Gain access to individual level analytics
By understanding individual engagements, organizations can better gauge interest from buyers by either incorporating that data within the account or speaking to a prospect directly through individualized audience segmentation as opposed to holistic account segmentation. For example, if a manager is looking at your solution, but the senior director is the VP, you can market to both based on the manager’s activity since they are both under the same account. Further, CDPs can support better attribution models through accurate time-stamped events. Model next best actions or product recommendations based on this full picture of account engagements. These recommendations should be fed to a sales engine/system to ensure that your teams are fully informed on important information through the sales journey. For example, this could allow your call center team to receive in-line recommendations for relevant offers during their conversations. CDPs can help better align sales and marketing teams’ efforts by understanding how the CDP can be used to predict “hot” prospects and feed that to your sales tools.
Utilize the CDP as an agent for organizational change
Simply adopting a CDP will not magically solve your organization’s challenges, nor will your organization become more customer centric overnight. To drive value and ROI from this investment, your entire organization structure and mindset will need to evolve too. By aligning teams around your desired use cases and goals as opposed to specific channels or department-level outcomes, you will be able to incorporate the CDP into your organization to gain return on investment faster. This will also allow the CDP to not just be your hub for data and audience building but for customer experience collaboration across teams in one central place.
Solve for Identity
A successful B2B CDP needs to support identity. B2B organizations sometimes have complex identity matching rules and logic needs and therefore, they may have already created robust business rules and processes around creating contacts and accounts internally. Therefore, the CDP shouldn’t look to replace all identity resolution functionality, but rather enhance the components, like streaming digital IDs, supplementary probabilistic matching capabilities, and real-time third-party data appends.

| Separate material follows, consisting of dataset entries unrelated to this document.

@[simp] theorem State.retarget_pending : (s.retarget).pending = s.pending := rfl
@[simp] theorem State.retarget_held : (s.retarget).held = s.held := rfl
@[simp] theorem State.retarget_settings : (s.retarget).settings = s.settings := rfl
@[simp] theorem State.retarget_frozen : (s.retarget).frozen = s.frozen := rfl
@[simp] theorem State.retarget_delay : (s.retarget).delay = s.delay := rfl
@[simp] theorem State.retarget_engine : (s.retarget).engine = s.engine := rfl
@[simp] theorem State.retarget_crosspoints : (s.retarget).crosspoints = s.crosspoints.map fun n row => row.map fun j x =>
      x.retarget (s.settings.fadeLength j) (s.targetOf n j x) := rfl
@[simp] theorem State.retarget_gates : (s.retarget).gates = s.gates := rfl
@[simp] theorem State.retarget_groups : (s.retarget).groups = s.groups := rfl
@[simp] theorem State.retarget_sockets : (s.retarget).sockets = s.sockets := rfl
@[simp] theorem State.retarget_zones : (s.retarget).zones = s.zones := rfl
@[simp] theorem State.retarget_override : (s.retarget).override = s.override := rfl
@[simp] theorem State.retarget_clock : (s.retarget).clock = s.clock := rfl
@[simp] theorem State.retarget_standby : (s.retarget).standby = s.standby := rfl
@[simp] theorem State.retarget_ports : (s.retarget).ports = s.ports := rfl
@[simp] theorem State.retarget_events : (s.retarget).events = s.events := rfl
@[simp] theorem State.retarget_contacts : (s.retarget).contacts = s.contacts := rfl
@[simp] theorem State.retarget_announcement : (s.retarget).announcement = s.announcement := rfl
@[simp] theorem State.retarget_feeds : (s.retarget).feeds = s.feeds := rfl

@[simp] theorem State.settle_pending (b : State) : (s.settle b).pending = s.pending := rfl
@[simp] theorem State.settle_held (b : State) : (s.settle b).held = s.held := rfl
@[simp] theorem State.settle_settings (b : State) : (s.settle b).settings = s.settings := rfl
@[simp] theorem State.settle_frozen (b : State) : (s.settle b).frozen = s.frozen := rfl
@[simp] theorem State.settle_delay (b : State) : (s.settle b).delay = s.delay := rfl
@[simp] theorem State.settle_engine (b : State) : (s.settle b).engine = s.engine.askCounts b.groups s.groups := rfl
@[simp] theorem State.settle_crosspoints (b : State) : (s.settle b).crosspoints = s.crosspoints.map fun n row => row.map fun j x =>
      x.retarget (s.settings.fadeLength j) (s.targetOf n j x) := rfl
@[simp] theorem State.settle_gates (b : State) : (s.settle b).gates = s.gates := rfl
@[simp] theorem State.settle_groups (b : State) : (s.settle b).groups = s.groups := rfl
@[simp] theorem State.settle_sockets (b : State) : (s.settle b).sockets = s.sockets := rfl
@[simp] theorem State.settle_zones (b : State) : (s.settle b).zones = s.zones := rfl
@[simp] theorem State.settle_override (b : State) : (s.settle b).override = s.override := rfl
@[simp] theorem State.settle_clock (b : State) : (s.settle b).clock = s.clock := rfl
@[simp] theorem State.settle_standby (b : State) : (s.settle b).standby = s.standby := rfl
@[simp] theorem State.settle_ports (b : State) : (s.settle b).ports = s.ports := rfl
@[simp] theorem State.settle_events (b : State) : (s.settle b).events = s.events := rfl
@[simp] theorem State.settle_contacts (b : State) : (s.settle b).contacts = s.contacts := rfl
@[simp] theorem State.settle_announcement (b : State) : (s.settle b).announcement = s.announcement := rfl
@[simp] theorem State.settle_feeds (b : State) : (s.settle b).feeds = s.feeds := rfl

@[simp] theorem State.settleClock_pending (b : State) (z : Zone → Bool) : (s.settleClock b z).pending = s.pending := rfl
@[simp] theorem State.settleClock_held (b : State) (z : Zone → Bool) : (s.settleClock b z).held = s.held := rfl
@[simp] theorem State.settleClock_settings (b : State) (z : Zone → Bool) :
    (s.settleClock b z).settings =
      s.settings := rfl
@[simp] theorem State.settleClock_frozen (b : State) (z : Zone → Bool) : (s.settleClock b z).frozen = s.frozen := rfl
@[simp] theorem State.settleClock_delay (b : State) (z : Zone → Bool) : (s.settleClock b z).delay = s.delay := rfl
@[simp] theorem State.settleClock_engine (b : State) (z : Zone → Bool) :
    (s.settleClock b z).engine =
      s.engine.askCounts b.groups s.groups := rfl
@[simp] theorem State.settleClock_crosspoints (b : State) (z : Zone → Bool) :
    (s.settleClock b z).crosspoints =
      (s.retargetClock z).crosspoints := rfl
@[simp] theorem State.settleClock_gates (b : State) (z : Zone → Bool) : (s.settleClock b z).gates = s.gates := rfl
@[simp] theorem State.settleClock_groups (b : State) (z : Zone → Bool) : (s.settleClock b z).groups = s.groups := rfl
@[simp] theorem State.settleClock_sockets (b : State) (z : Zone → Bool) : (s.settleClock b z).sockets = s.sockets := rfl
@[simp] theorem State.settleClock_zones (b : State) (z : Zone → Bool) : (s.settleClock b z).zones = s.zones := rfl
@[simp] theorem State.settleClock_override (b : State) (z : Zone → Bool) :
    (s.settleClock b z).override =
      s.override := rfl
@[simp] theorem State.settleClock_clock (b : State) (z : Zone → Bool) : (s.settleClock b z).clock = s.clock := rfl
@[simp] theorem State.settleClock_standby (b : State) (z : Zone → Bool) : (s.settleClock b z).standby = s.standby := rfl
@[simp] theorem State.settleClock_ports (b : State) (z : Zone → Bool) : (s.settleClock b z).ports = s.ports := rfl
@[simp] theorem State.settleClock_events (b : State) (z : Zone → Bool) : (s.settleClock b z).events = s.events := rfl
@[simp] theorem State.settleClock_contacts (b : State) (z : Zone → Bool) :
    (s.settleClock b z).contacts =
      s.contacts := rfl
@[simp] theorem State.settleClock_announcement (b : State) (z : Zone → Bool) :
    (s.settleClock b z).announcement =
      s.announcement := rfl
@[simp] theorem State.settleClock_feeds (b : State) (z : Zone → Bool) : (s.settleClock b z).feeds = s.feeds := rfl

@[simp] theorem State.retargetClock_pending (z : Zone → Bool) : (s.retargetClock z).pending = s.pending := rfl
@[simp] theorem State.retargetClock_held (z : Zone → Bool) : (s.retargetClock z).held = s.held := rfl
@[simp] theorem State.retargetClock_settings (z : Zone → Bool) : (s.retargetClock z).settings = s.settings := rfl
@[simp] theorem State.retargetClock_frozen (z : Zone → Bool) : (s.retargetClock z).frozen = s.frozen := rfl
@[simp] theorem State.retargetClock_delay (z : Zone → Bool) : (s.retargetClock z).delay = s.delay := rfl
@[simp] theorem State.retargetClock_engine (z : Zone → Bool) : (s.retargetClock z).engine = s.engine := rfl
@[simp] theorem State.retargetClock_gates (z : Zone → Bool) : (s.retargetClock z).gates = s.gates := rfl
@[simp] theorem State.retargetClock_groups (z : Zone → Bool) : (s.retargetClock z).groups = s.groups := rfl
@[simp] theorem State.retargetClock_sockets (z : Zone → Bool) : (s.retargetClock z).sockets = s.sockets := rfl
@[simp] theorem State.retargetClock_zones (z : Zone → Bool) : (s.retargetClock z).zones = s.zones := rfl
@[simp] theorem State.retargetClock_override (z : Zone → Bool) : (s.retargetClock z).override = s.override := rfl
@[simp] theorem State.retargetClock_clock (z : Zone → Bool) : (s.retargetClock z).clock = s.clock := rfl
@[simp] theorem State.retargetClock_standby (z : Zone → Bool) : (s.retargetClock z).standby = s.standby := rfl
@[simp] theorem State.retargetClock_ports (z : Zone → Bool) : (s.retargetClock z).ports = s.ports := rfl
@[simp] theorem State.retargetClock_events (z : Zone → Bool) : (s.retargetClock z).events = s.events := rfl
@[simp] theorem State.retargetClock_contacts (z : Zone → Bool) : (s.retargetClock z).contacts = s.contacts := rfl
@[simp] theorem State.retargetClock_announcement (z : Zone → Bool) :
    (s.retargetClock z).announcement =
      s.announcement := rfl
@[simp] theorem State.retargetClock_feeds (z : Zone → Bool) : (s.retargetClock z).feeds = s.feeds := rfl

@[simp] theorem State.withMix_pending (m : Mix) : (s.withMix m).pending = s.pending := rfl
@[simp] theorem State.withMix_held (m : Mix) : (s.withMix m).held = s.held := rfl
@[simp] theorem State.withMix_settings (m : Mix) : (s.withMix m).settings = s.settings := rfl
@[simp] theorem State.withMix_frozen (m : Mix) : (s.withMix m).frozen = s.frozen := rfl
@[simp] theorem State.withMix_delay (m : Mix) : (s.withMix m).delay = s.delay := rfl
@[simp] theorem State.withMix_engine (m : Mix) : (s.withMix m).engine = s.engine := rfl
@[simp] theorem State.withMix_crosspoints (m : Mix) : (s.withMix m).crosspoints = s.crosspoints := rfl
@[simp] theorem State.withMix_gates (m : Mix) : (s.withMix m).gates = m.gates := rfl
@[simp] theorem State.withMix_groups (m : Mix) : (s.withMix m).groups = m.groups := rfl
@[simp] theorem State.withMix_sockets (m : Mix) : (s.withMix m).sockets = s.sockets := rfl
@[simp] theorem State.withMix_zones (m : Mix) : (s.withMix m).zones = s.zones := rfl
@[simp] theorem State.withMix_override (m : Mix) : (s.withMix m).override = s.override := rfl
@[simp] theorem State.withMix_clock (m : Mix) : (s.withMix m).clock = s.clock := rfl
@[simp] theorem State.withMix_standby (m : Mix) : (s.withMix m).standby = s.standby := rfl
@[simp] theorem State.withMix_ports (m : Mix) : (s.withMix m).ports = s.ports := rfl
@[simp] theorem State.withMix_events (m : Mix) :
    (s.withMix m).events =
      s.events.map fun p e => e.add (s.settings.routing.get p) m.posted := rfl
@[simp] theorem State.withMix_contacts (m : Mix) : (s.withMix m).contacts = s.contacts := rfl
@[simp] theorem State.withMix_announcement (m : Mix) : (s.withMix m).announcement = s.announcement := rfl
@[simp] theorem State.withMix_feeds (m : Mix) : (s.withMix m).feeds = s.feeds := rfl
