/-- Gates and records changed so that every set and list keeps its channels. -/
theorem relabel (law : m.Law grp ok due) {due' : Channel → Prop}
    (channels : ∀ g, (m'.groups.get g).members.map Member.channel = (m.groups.get g).members.map Member.channel)
    (waiting : ∀ g, (m'.groups.get g).waiting = (m.groups.get g).waiting)
    (gate : ∀ k, (m'.gates.get k).Lawful (ok k))
    (sounds : ∀ k, sounding (m'.gates.get k).state = sounding (m.gates.get k).state)
    (kind : ∀ g, ∀ y ∈ (m'.groups.get g).members, y.kind = .forced ↔ (m'.gates.get y.channel).mode = .forceOpen)
    (lastOn : ∀ g, ∀ y ∈ (m.groups.get g).members, (m'.gates.get y.channel).state = .lastOn →
      (m.groups.get g).members.length = 1)
    (waits : ∀ g, ∀ k ∈ (m.groups.get g).waiting,
      (m'.gates.get k).state = .closed ∧ (m'.gates.get k).mode = .forceOpen)
    (complete : ∀ k, due' k → (m'.gates.get k).state = .closed → (m'.gates.get k).mode = .forceOpen →
      due k ∧ (m.gates.get k).state = .closed ∧ (m.gates.get k).mode = .forceOpen) : m'.Law grp ok due' := by
  have back {g : Group} {y : Member} (member : y ∈ (m'.groups.get g).members) :
      ∃ x ∈ (m.groups.get g).members, x.channel = y.channel := by
    have := List.mem_map_of_mem (f := Member.channel) member
    rw [channels g] at this
    exact List.mem_map.mp this
  have length (g : Group) : (m'.groups.get g).members.length = (m.groups.get g).members.length := by
    have := congrArg List.length (channels g)
    simpa using this
  refine ⟨gate, fun g => ?_, fun g y member => ?_, fun g y member => ?_, kind, fun g y member last => ?_,
    fun k sounding => ?_, fun g => ?_, fun g k listed => ?_, fun k g d closed forced own => ?_⟩
  · rw [channels]; exact law.nodup g
  · obtain ⟨x, old, same⟩ := back member
    rw [← same]
    exact law.own g x old
  · obtain ⟨x, old, same⟩ := back member
    rw [← same, sounds]
    exact law.sounds g x old
  · obtain ⟨x, old, same⟩ := back member
    rw [← same] at last
    have one := lastOn g x old last
    rw [← length] at one
    obtain ⟨z, single⟩ := List.length_eq_one_iff.mp one
    rw [single, List.mem_singleton] at member
    rw [single, member]
  · rw [sounds] at sounding
    obtain ⟨g, x, old, same⟩ := law.held k sounding
    have := List.mem_map_of_mem (f := Member.channel) old
    rw [← channels g] at this
    obtain ⟨y, member, eq⟩ := List.mem_map.mp this
    exact ⟨g, y, member, eq.trans same⟩
  · rw [waiting]; exact law.queue g
  · rw [waiting] at listed
    obtain ⟨closed, forced⟩ := waits g k listed
    exact ⟨closed, forced, (law.waits g k listed).2.2⟩
  · rw [waiting]
    obtain ⟨d, closed, forced⟩ := complete k d closed forced
    exact law.complete k g d closed forced own

/-! ### Offers and exits -/

/-- Entry offered to a forced-wait list (R115). -/
theorem offerList {ws : List Channel} (law : m.Law grp ok due)
    (bound : (m.groups.get g).members.length ≤ maxOpen) (list : (m.groups.get g).waiting = ws) :
    (m.offerList maxOpen g ws).Law grp ok due ∧ Local grp g m (m.offerList maxOpen g ws) ∧
      ((m.offerList maxOpen g ws).groups.get g).Fits maxOpen := by
  induction ws generalizing m with
  | nil => exact ⟨law, .refl .., .of_empty bound list⟩
  | cons n ws ih =>
    rw [Mix.offerList]
    split
    case isTrue granted =>
      obtain ⟨closed, forced, own⟩ := law.waits g n (by simp [list])
      have up : (m.gates.get n).state ≠ .parked := by rw [closed]; decide
      obtain ⟨next, near, bound', waiting⟩ := law.enterForced granted (by rw [closed]; rfl) own ((law.gate n).ok up) forced
        bound
      have nodup := law.queue g
      rw [list, List.nodup_cons] at nodup
      rw [list, List.filter_cons_of_neg (by simp), filter_waiting_of_not_mem nodup.1] at waiting
      obtain ⟨last, far, fits⟩ := ih next bound' waiting
      exact ⟨last, near.trans far, fits⟩
    case isFalse refused =>
      obtain ⟨full, allForced, -⟩ := grantable_eq_false (Bool.not_eq_true _ ▸ refused)
      exact ⟨law, .refl .., bound, fun _ => ⟨full, allForced⟩⟩

theorem offer (law : m.Law grp ok due)
    (bound : (m.groups.get g).members.length ≤ (c.groupRecord g).maxOpen) :
    (m.offer c g).Law grp ok due ∧ Local grp g m (m.offer c g) ∧
      ((m.offer c g).groups.get g).Fits (c.groupRecord g).maxOpen :=
  law.offerList bound rfl

/-- A channel on no list is not waited for. -/
theorem unlisted_unwait (m : Mix) (n : Channel) (g : Group) : n ∉ ((m.unwait n).groups.get g).waiting := by
  simp

theorem allFit_unwait (fits : AllFit c m) (n : Channel) : AllFit c (m.unwait n) := fun g => by
  refine (fits g).of_members (by simp) fun some none => some ?_
  simp [none]

/-- A channel that is no member is taken off its list and rests. -/
theorem unwait_rest (law : m.Law grp ok due) (silent : sounding (m.gates.get n).state = false) {st : GateState}
    (resting : st = .closed ∨ st = .parked) (eligible : st = .closed → ok n)
    (free : st = .closed → due n → (m.gates.get n).mode ≠ .forceOpen) : ((m.unwait n).setState n st).Law grp ok due := by
  have off : (m.unwait n).Law grp ok fun k => due k ∧ k ≠ n :=
    (law.mono (fun _ h => h) fun _ h => h.1).unwait fun d => absurd rfl d.2
  have rests : ((m.unwait n).setState n st).Law grp ok fun k => due k ∧ k ≠ n :=
    off.rest silent resting eligible (fun _ g => unlisted_unwait m n g) fun _ d => absurd rfl d.2
  refine rests.redue fun k d closed forced => ⟨d, ?_⟩
  rintro rfl
  rw [setState_get_self] at closed forced
  exact free closed d forced

theorem leaveQuietly_eq (law : m.Law grp ok due) (found : memberGroup m.groups n = some g) (st : GateState) :
    m.leaveQuietly n st = m.evict n st := by
  rw [Mix.leaveQuietly, unwait_eq_self]
  refine law.not_mem_waiting fun closed => ?_
  obtain ⟨sounds, -⟩ := law.sounding_of_memberGroup found
  rw [closed] at sounds
  cases sounds

/-- An exit with no offer (R105, R120, R165). -/
theorem leaveQuietly (law : m.Law grp ok due) {st : GateState} (resting : st = .closed ∨ st = .parked)
    (eligible : st = .closed → ok n) (free : st = .closed → due n → (m.gates.get n).mode ≠ .forceOpen) :
    (m.leaveQuietly n st).Law grp ok due := by
  cases found : memberGroup m.groups n with
  | some g =>
    rw [law.leaveQuietly_eq found]
    exact law.evict found resting free
  | none =>
    have silent := law.memberGroup_eq_none_iff.mp found
    have off : memberGroup (m.unwait n).groups n = none := by
      rw [memberGroup_eq_none] at found ⊢
      simpa using found
    rw [Mix.leaveQuietly, evict_of_none off]
    exact law.unwait_rest silent resting eligible free
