-- ==== Sys2Proof/Word.lean ====
section
/-!
DEFINITION. The word types of the block: 32-bit registers and bus words, 8-bit carrier and payload bytes
(00_scope.md R4, R6; 10_state.md section 2). A single bit of a bit sequence is a `Bool` (00_scope.md R8).
-/

namespace Sys2Proof

/-- A 32-bit register, bus word, host byte address or command word (00_scope.md R4). -/
abbrev Word := BitVec 32

/-- A byte of CARRIER or PAYLOAD (20_memory.md R52, R53). -/
abbrev Byte := BitVec 8

end Sys2Proof
end

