-- ==== Sys2Proof/Decode.lean ====
section
/-!
DEFINITION. Decoding and encoding of command words (30_encoding.md R80 to R83, R85). One command is one 32-bit
word, the data of a Write32 to CMD; register bit i is bus data bit i (20_memory.md R58), so no byte order arises.
-/

namespace Sys2Proof

/-- Why a command word is illegal (30_encoding.md R82). -/
inductive DecodeError where
  /-- Some bit of `w[31:8]` is 1. -/
  | reservedBitsSet
  /-- `w[7:0]` is none of the eight opcodes of R81. -/
  | unassignedOpcode
deriving DecidableEq, Repr

/-- OP, bits 7:0 (30_encoding.md R80). -/
def opField (w : Word) : BitVec 8 := w.extractLsb' 0 8

/-- RSV, bits 31:8 (30_encoding.md R80). -/
def rsvField (w : Word) : BitVec 24 := w.extractLsb' 8 24

/-- The opcode map, rows two to nine and the last of 30_encoding.md R81. -/
def decodeOpcode (op : BitVec 8) : Except DecodeError Instr :=
  if op = 0x00#8 then .ok .nop
  else if op = 0x01#8 then .ok .frEnc
  else if op = 0x02#8 then .ok .frDec
  else if op = 0x03#8 then .ok .bcWr
  else if op = 0x04#8 then .ok .bcRd
  else if op = 0x10#8 then .ok .capacity
  else if op = 0x11#8 then .ok .encode
  else if op = 0x12#8 then .ok .decode
  else .error .unassignedOpcode

/-- The Engine's decoding of a command word: the first matching row of 30_encoding.md R81. -/
def decodeCommand (w : Word) : Except DecodeError Instr :=
  if rsvField w ≠ 0#24 then .error .reservedBitsSet else decodeOpcode (opField w)

/-- The opcode of a command (30_encoding.md R81). -/
def opcodeOf : Instr → BitVec 8
  | .nop => 0x00#8
  | .frEnc => 0x01#8
  | .frDec => 0x02#8
  | .bcWr => 0x03#8
  | .bcRd => 0x04#8
  | .capacity => 0x10#8
  | .encode => 0x11#8
  | .decode => 0x12#8

/-- The command word of a command: RSV = 0 above its opcode (30_encoding.md R80, R81). -/
def encodeCommand (i : Instr) : Word := 0#24 ++ opcodeOf i

/-- The command word whose low `nbits` bits are those of `w`, every bit above them 0. -/
def tableWord (nbits w : Nat) : Word := BitVec.ofNat 32 (w % 2 ^ nbits)

/-- What the decoder reads from an opcode-table word: one command is exactly one 32-bit word (30_encoding.md R80),
so a table word with a bit at or above bit 32 is no command. -/
def decodeTableWord (nbits w : Nat) : Option Instr :=
  if 2 ^ 32 ≤ w % 2 ^ nbits then none
  else
    match decodeCommand (tableWord nbits w) with
    | .ok i => some i
    | .error _ => none

end Sys2Proof
end

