-- ==== Sys2Proof/Machine/Ops.lean ====
section
/-!
DEFINITION. The named operations over the memories, and the ends of a command: `finish`, `raise` (which is how this
block takes an error: 00_scope.md R10, 60_exceptions.md R165), issue (10_state.md R32) and reset (70_reset_and_hazards.md R190).

A memory is a list of (index, value) pairs with strictly rising indices, and no pair repeats what an unlisted element
reads as (`fill`), so that equal memories are equal lists.
-/

namespace Sys2Proof.Machine

/-! ### One memory -/

/-- Element `a`: the value listed for it, else what an unlisted element reads as. -/
def Memory.read {α : Type} (fill : Nat → α) : List (Nat × α) → Nat → α
  | [], a => fill a
  | (k, v) :: m, a => if k = a then v else Memory.read fill m a

/-- List `v` for element `a`, at its place in the rising order. -/
def Memory.insert {α : Type} : List (Nat × α) → Nat → α → List (Nat × α)
  | [], a, v => [(a, v)]
  | (k, w) :: m, a, v =>
    if k < a then (k, w) :: Memory.insert m a v
    else if k = a then (a, v) :: m
    else (a, v) :: (k, w) :: m

/-- List nothing for element `a`. -/
def Memory.erase {α : Type} : List (Nat × α) → Nat → List (Nat × α)
  | [], _ => []
  | (k, w) :: m, a => if k = a then Memory.erase m a else (k, w) :: Memory.erase m a

/-- Write `v` to element `a`, keeping the canonical form: what equals the unlisted value is not listed. -/
def Memory.write {α : Type} [DecidableEq α] (fill : Nat → α) (m : List (Nat × α)) (a : Nat) (v : α) :
    List (Nat × α) :=
  if v = fill a then Memory.erase m a else Memory.insert m a v

/-- Write the values to consecutive elements from `a` on. -/
def Memory.writeSeq {α : Type} [DecidableEq α] (fill : Nat → α) :
    List (Nat × α) → Nat → List α → List (Nat × α)
  | m, _, [] => m
  | m, a, v :: vs => Memory.writeSeq fill (Memory.write fill m a v) (a + 1) vs

/-- Elements `0 .. n-1` in order. -/
def Memory.readSeq {α : Type} (fill : Nat → α) (m : List (Nat × α)) (n : Nat) : List α :=
  (List.range n).map (Memory.read fill m)

/-- The canonical form from lower bound `lo` on: indices rise strictly and no entry equals the unlisted value. -/
def Memory.wfFrom {α : Type} [DecidableEq α] (fill : Nat → α) : Nat → List (Nat × α) → Bool
  | _, [] => true
  | lo, (k, v) :: m => decide (lo ≤ k) && decide (v ≠ fill k) && Memory.wfFrom fill (k + 1) m

/-- The canonical form of a memory. -/
def Memory.wf {α : Type} [DecidableEq α] (fill : Nat → α) (m : List (Nat × α)) : Bool := Memory.wfFrom fill 0 m

/-- Every listed index is below the memory's size. -/
def Memory.within {α : Type} (size : Nat) (m : List (Nat × α)) : Bool := m.all fun c => decide (c.1 < size)

/-! ### The three memories -/

/-- What an unlisted CARRIER byte reads as: the free contents since the last reset (93_implementation_defined.md U1). -/
def State.carrierFill (s : State) : Nat → Byte := Config.carrierPowerUp s.epoch

/-- What an unlisted PAYLOAD byte reads as (93_implementation_defined.md U1). -/
def State.payloadFill (s : State) : Nat → Byte := Config.payloadPowerUp s.epoch

/-- What an unlisted BITBUF bit reads as (93_implementation_defined.md U1). -/
def State.bitbufFill (s : State) : Nat → Bool := Config.bitbufPowerUp s.epoch

/-- `C[i]` (00_scope.md R10). -/
def State.carrierByte (s : State) (i : Nat) : Byte := Memory.read s.carrierFill s.carrier i

/-- `P[j]` (00_scope.md R10). -/
def State.payloadByte (s : State) (j : Nat) : Byte := Memory.read s.payloadFill s.payload j

/-- `B[k]` (00_scope.md R10). -/
def State.bit (s : State) (k : Nat) : Bool := Memory.read s.bitbufFill s.bitbuf k

/-- `C[i] <- v`. -/
def State.setCarrierByte (s : State) (i : Nat) (v : Byte) : State :=
  { s with carrier := Memory.write s.carrierFill s.carrier i v }

/-- `P[j] <- v`. -/
def State.setPayloadByte (s : State) (j : Nat) (v : Byte) : State :=
  { s with payload := Memory.write s.payloadFill s.payload j v }

/-- `B[k] <- b`. -/
def State.setBit (s : State) (k : Nat) (b : Bool) : State :=
  { s with bitbuf := Memory.write s.bitbufFill s.bitbuf k b }

/-- `for i: C[i] <- vs[i]`. -/
def State.writeCarrier (s : State) (vs : List Byte) : State :=
  { s with carrier := Memory.writeSeq s.carrierFill s.carrier 0 vs }

/-- `for j: P[j] <- vs[j]`. -/
def State.writePayload (s : State) (vs : List Byte) : State :=
  { s with payload := Memory.writeSeq s.payloadFill s.payload 0 vs }

/-- `for k: B[k] <- bs[k]`. -/
def State.writeBits (s : State) (bs : List Bool) : State :=
  { s with bitbuf := Memory.writeSeq s.bitbufFill s.bitbuf 0 bs }

/-! ### The registers a command or the host writes -/

/-- `LEN <- n` (10_state.md R24). -/
def State.setLen (s : State) (n : BitVec 16) : State := { s with len := n }

/-- `CLEN <- v` (10_state.md R25). -/
def State.setClen (s : State) (v : Word) : State := { s with clen := v }

/-- `BITLEN <- v` (10_state.md R26). -/
def State.setBitlen (s : State) (v : Word) : State := { s with bitlen := v }

/-- `CAP <- v` (10_state.md R27). -/
def State.setCap (s : State) (v : Word) : State := { s with cap := v }

/-! ### The life cycle of a command -/

/-- Issue: `PEND <- w`, `STATUS.BUSY <- 1`, `STATUS.ERR <- 0`, and nothing else (10_state.md R32). -/
def State.issue (s : State) (w : Word) : State := { s with pend := some w, err := .success }

/-- `finish`: ERR <- 0 and the command completes: `PEND <- none`, `BUSY <- 0` (00_scope.md R10, 10_state.md R33).
It is applied to the state with the command's staged writes, which it commits. -/
def State.finish (s : State) : State := { s with err := .success, pend := none }

/-- `raise e`: ERR <- code(e) and the command completes (00_scope.md R10, 10_state.md R33). It is applied to the state
at issue, so the staged writes are discarded (60_exceptions.md R162). This is the block's one way to take an error: there
is no trap entry (R165). -/
def State.raise (s : State) (e : ErrCode) : State := { s with err := e, pend := none }

/-- The completion of an illegal command word: `raise IllegalCommand` (30_encoding.md R82). -/
def State.rejectWord (s : State) : State := s.raise .illegalCommand

/-- Reset (70_reset_and_hazards.md R190, R191; 10_state.md R38): the registers take their reset values, the constants
stay, a command in flight is abandoned, and every memory element takes a fresh unspecified value (the contents numbered by the
new epoch). The model's own record of the host (agenda, responses, draws) is no state of the block and stays (log entry 14). -/
def State.resetBlock (s : State) : State :=
  { s with
    err := .success, len := 0#16, clen := 0#32, bitlen := 0#32, cap := 0xFFFFFFFA#32, pend := none
    carrier := [], payload := [], bitbuf := [], epoch := s.epoch + 1 }

/-! ### The host's side -/

/-- The turn is left to the Engine: neither a bus access nor a reset of the host's (00_scope.md R11). -/
def Turn.isEngine : Turn → Bool
  | .engine => true
  | .access _ => false
  | .reset => false

/-- The host has performed its last access and its last reset: every turn still to come is the Engine's
(70_reset_and_hazards.md R199). -/
def State.hostDone (s : State) : Bool := s.agenda.all Turn.isEngine

/-- Record a response to the host (20_memory.md R50). -/
def State.respond (s : State) (r : Response) : State := { s with responses := r :: s.responses }

/-- Answer a read whose value is unspecified: a fresh draw (93_implementation_defined.md U3). -/
def State.respondUnspecified (s : State) : State :=
  { s with responses := .data32 (Config.busyRead s.draws) :: s.responses, draws := s.draws + 1 }

end Sys2Proof.Machine
end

Further, CDPs must support both anonymous and known profiles through the common ABM (account-based-marketing) capability of reverse IP lookups for account associations. They should also allow organizations to configure their identity graph, and the number of signals that feed it, to support multiple use cases—across marketing, sales, service, and beyond.
Support All Possible Integrations
Over time, successful B2B CDPs will become the central hub for organizations’ audiences. But MAPs, ABM platforms, and others won’t go away overnight. So, CDPs must play nicely with other ecosystems. That includes, but isn’t limited to:
- MAPs and ABM platforms
- Sales and CRM systems
- Third-party data providers
- Real-time data enrichment partners and platforms
- Analytics platforms
A big part of this is supporting data ingestion from other environments, but it can’t be just a one-way setup. A strong B2B CDP will also need to permit organizations to export insights for use in analytics and data activation.
Support Comprehensive Data Unification
The overarching goal: data unification. To get data unification right, a CDP will need to solve for data quality by cleansing dirty first-party data and maintaining that cleanliness as the following additional types of data are brought in:
- Zero-party data (e.g., preference center data, survey data)
- Second-party data (co-op and channel partner data)
- Third-party data (intent, technographic, firmographic, etc.)
A B2B CDP must be third-party data friendly, by whatever approach is needed. They may provide their own proprietary data, enable usage through established partnerships, include pre-built integrations, or support brands who want to bring their own data.